Mechanical model of dynamic vibration absorber.

By ignoring the mass of the amplifying mechanism and the friction in the motion procedure, the dynamic equation of the system can be established by Newton’s second law as

\begin{array}{l} m_{1} {\ddot{x}}_{1} + k_{2} L (L x_{1} - x_{2}) + b L (L {\ddot{x}}_{1} - {\ddot{x}}_{2}) + k_{1} x_{1} = F_{0} \cos (ω t) \\ m_{2} {\ddot{x}}_{2} + k_{2} (x_{2} - L x_{1}) + b ({\ddot{x}}_{2} - L {\ddot{x}}_{1}) + c {\dot{x}}_{2} + k_{3} x_{2} = 0 \end{array}}

(1)

Using the following parametric transformation

μ = \frac{m_{2}}{m_{1}}, ω_{1} = \sqrt{\frac{k_{1}}{m_{1}}}, ω_{2} = \sqrt{\frac{k_{2}}{m_{2}}}, ξ = \frac{c}{2 m_{2} ω_{2}}, f = \frac{F_{0}}{m_{1}}, α = \frac{k_{3}}{k_{2}}, δ = \frac{b}{m_{2}}

Equation (1) can be simplified to

\begin{array}{l} {\ddot{x}}_{1} + L μ ω_{2}^{2} (L x_{1} - x_{2}) + L μ δ (L {\ddot{x}}_{1} - {\ddot{x}}_{2}) + ω_{1}^{2} x_{1} = f \cos (ω t) \\ {\ddot{x}}_{2} + ω_{2}^{2} (x_{2} - L x_{1}) + δ ({\ddot{x}}_{2} - L {\ddot{x}}_{1}) + 2 ξ ω_{2} {\dot{x}}_{2} + α ω_{2}^{2} x_{2} = 0 \end{array}}

(2)

The analytical solution

The steady-state solution of equation (2) has the following form

x_{1} = X_{1} e^{j ω t}, x_{2} = X_{2} e^{j ω t}

(3)

where j is the imaginary unit.

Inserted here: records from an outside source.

/-! CAL window (SOURCE 10h), from spec/17_calibration.md. -/

def reg_CAL_STATUS : RegDesc := ⟨"CAL_STATUS", 0x20100000, 1, 4, 1, 4, 0x00000000#32,
  [⟨"SWP_BUSY", 31, 31, .ro, 99, []⟩, ⟨"LT_BUSY", 30, 30, .ro, 99, []⟩, ⟨"MC_BUSY", 29, 29, .ro, 99, []⟩, ⟨"SWP_PIER", 23, 20, .ro, 99, []⟩, ⟨"MC_PIER", 19, 16, .ro, 99, []⟩, ⟨"LT_CHAN", 3, 0, .ro, 99, []⟩]⟩
def reg_CAL_FLAGS : RegDesc := ⟨"CAL_FLAGS", 0x20100004, 1, 4, 1, 4, 0x00000000#32,
  [⟨"WRITE_REFUSED", 4, 4, .w1c, 99, []⟩, ⟨"MODE_END", 3, 3, .w1c, 99, []⟩, ⟨"LT_RANGE", 2, 2, .w1c, 99, []⟩, ⟨"SWP_FAIL", 1, 1, .w1c, 99, []⟩, ⟨"NO_GAP", 0, 0, .w1c, 99, []⟩]⟩
def reg_CAL_FAULT_LAST : RegDesc := ⟨"CAL_FAULT_LAST", 0x20100008, 1, 4, 1, 4, 0x00000000#32,
  [⟨"VALID", 31, 31, .ro, 99, []⟩, ⟨"UNIT", 19, 16, .ro, 99, []⟩, ⟨"CODE", 9, 0, .ro, 99, []⟩]⟩
def reg_CAL_GAP : RegDesc := ⟨"CAL_GAP", 0x2010000C, 1, 4, 1, 4, 0x27100028#32,
  [⟨"WAIT", 31, 16, .rw, 99, [(1, 65535)]⟩, ⟨"GAP_MIN", 15, 0, .rw, 99, [(40, 10000)]⟩]⟩
def reg_CAL_MC : RegDesc := ⟨"CAL_MC", 0x20100010, 1, 4, 1, 4, 0x00000000#32,
  [⟨"START", 31, 31, .wo, 99, []⟩, ⟨"PIER", 19, 16, .rw, 99, []⟩, ⟨"RESULTS", 9, 0, .ro, 99, []⟩]⟩
def reg_CAL_MC_STAT : RegDesc := ⟨"CAL_MC_STAT", 0x20100014, 1, 4, 1, 4, 0x00000000#32,
  [⟨"PIECES", 31, 16, .ro, 99, []⟩]⟩
def reg_CAL_SWP_CTRL : RegDesc := ⟨"CAL_SWP_CTRL", 0x20100020, 1, 4, 1, 4, 0x0500003F#32,
  [⟨"START", 31, 31, .wo, 99, []⟩, ⟨"REPEAT", 27, 24, .rw, 99, [(1, 15)]⟩, ⟨"INPUT", 20, 20, .rw, 99, []⟩, ⟨"PIER", 19, 16, .rw, 99, []⟩, ⟨"WINDOW", 5, 0, .rw, 99, [(4, 63)]⟩]⟩
def reg_CAL_SWP_CFG : RegDesc := ⟨"CAL_SWP_CFG", 0x20100024, 1, 4, 1, 4, 0x03E80000#32,
  [⟨"GAP", 31, 16, .rw, 99, [(64, 65535)]⟩, ⟨"POWER", 15, 0, .rw, 99, []⟩]⟩
def reg_CAL_SWP_RES : RegDesc := ⟨"CAL_SWP_RES", 0x20100028, 1, 4, 1, 4, 0x00000000#32,
  [⟨"VALID", 31, 31, .ro, 99, []⟩, ⟨"STATUS", 30, 28, .ro, 99, []⟩, ⟨"ONSET", 15, 0, .ro, 99, []⟩]⟩
def reg_CAL_SWP_LEVEL : RegDesc := ⟨"CAL_SWP_LEVEL", 0x2010002C, 1, 4, 1, 4, 0x10000000#32,
  [⟨"LEVEL_MIN", 31, 16, .rw, 99, []⟩, ⟨"LEVEL", 15, 0, .ro, 99, []⟩]⟩
def reg_CAL_LT_CTRL : RegDesc := ⟨"CAL_LT_CTRL", 0x20100030, 1, 4, 1, 4, 0x00000000#32,
  [⟨"START", 31, 31, .wo, 99, []⟩, ⟨"CHANNEL", 3, 0, .rw, 99, []⟩]⟩
def reg_CAL_LT_RES : RegDesc := ⟨"CAL_LT_RES", 0x20100034, 1, 4, 1, 4, 0x00000000#32,
  [⟨"VALID", 31, 31, .ro, 99, []⟩, ⟨"RANGE", 30, 30, .ro, 99, []⟩, ⟨"TRIM", 5, 0, .ro, 99, []⟩]⟩

def regsCal0 : List RegDesc :=
  [reg_CAL_STATUS, reg_CAL_FLAGS, reg_CAL_FAULT_LAST, reg_CAL_GAP, reg_CAL_MC, reg_CAL_MC_STAT, reg_CAL_SWP_CTRL, reg_CAL_SWP_CFG, reg_CAL_SWP_RES, reg_CAL_SWP_LEVEL, reg_CAL_LT_CTRL, reg_CAL_LT_RES]
/-- The registers of the CAL window. -/
def regsCal : List RegDesc :=
  regsCal0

Substituting equation (3) into (2), one can get

X_{1} = \frac{f (j A_{1} + B_{1})}{j C_{1} + D_{1}}, X_{2} = \frac{f (j A_{2} + B_{2})}{j C_{1} + D_{1}}

(4)

where

\begin{matrix} A_{1} = 2 ξ ω ω_{2} \\ B_{1} = - (1 + δ) ω^{2} + (1 + α) ω_{2}^{2} \\ C_{1} = 2 ξ ω ω_{2} [- ω^{2} (1 + L^{2} μ δ) + L^{2} μ ω_{2}^{2} + ω_{1}^{2}] \\ D_{1} = ω^{4} (1 + δ + L^{2} δ μ) - ω^{2} ω_{2}^{2} [1 + α + L^{2} μ (1 + α δ)] \\ + L^{2} α μ ω_{2}^{4} + ω_{1}^{2} [- ω^{2} (1 + δ) + ω_{2}^{2} (1 + α)] \\ A_{2} = 0 \\ B_{2} = L (ω_{2}^{2} - δ ω^{2}) \end{matrix}}

(5)

Introducing the parameters

λ = \frac{ω}{ω_{1}}, ν = \frac{ω_{2}}{ω_{1}}, X_{s t} = \frac{F_{0}}{k_{1}}

and defining A as the normalized amplitude amplification factor of the primary system, one could obtain

A^{2} = {| \frac{X_{1}}{X_{s t}} |}^{2} = \frac{ξ^{2} A_{3}^{2} + B_{3}^{2}}{ξ^{2} C_{2}^{2} + D_{2}^{2}}

(6)

where

\begin{matrix} A_{3} = 2 λ ν \\ B_{3} = - (1 + δ) λ^{2} + (1 + α) ν^{2} \\ C_{2} = 2 λ ν [1 - λ^{2} (1 + L^{2} δ μ) + L^{2} μ ν^{2}] \\ D_{2} = λ^{2} [1 + δ - λ^{2} (1 + δ + L^{2} δ μ)] \\ + ν^{2} [- 1 - α + λ^{2} + α λ^{2} + L^{2} λ^{2} μ (1 + α δ)] - L^{2} α μ ν^{4} \end{matrix}}

(7)

The natural frequency of the system can be obtained by setting the denominator of equation (6) equal to zero, so that one can get

ω_{1,2}^{' 2} = \frac{(1 + δ) ω_{1}^{2} + (1 + α + L^{2} μ + L^{2} α δ μ) ω_{2}^{2} \pm \sqrt{γ}}{2 (1 + δ + L^{2} δ μ)}

(8)

where

\begin{matrix} γ = {(1 + δ)}^{2} ω_{1}^{4} + 2 ω_{1}^{2} ω_{2}^{2} [- (1 + α) (1 + δ + L^{2} δ μ) + L^{2} μ (1 + α δ^{2})] \\ + ω_{2}^{4} [{(1 + L^{2} μ)}^{2} + {(α + L^{2} α δ μ)}^{2} - 2 α (- 1 + L^{2} μ + L^{2} δ μ + L^{4} δ μ^{2})] \end{matrix}

Parameters’ optimization

According to the fixed-point theory, it is easily found that there are two fixed points on the normalized amplitudefrequency curve that have nothing to do with the damping ratio when considering equation (6). Some typical normalized amplitudefrequency curves for different damping ratios such as 0.2, 0.3, and 0.6 are given in Figure 2. It can be clearly seen that all the curves pass through two fixed points P and Q for different damping ratios. And the point Z is a stationary point that corresponds to zero frequency and is also independent of damping ratios.

Figure 2.

The normalized amplitude-frequency curves for different damping ratios.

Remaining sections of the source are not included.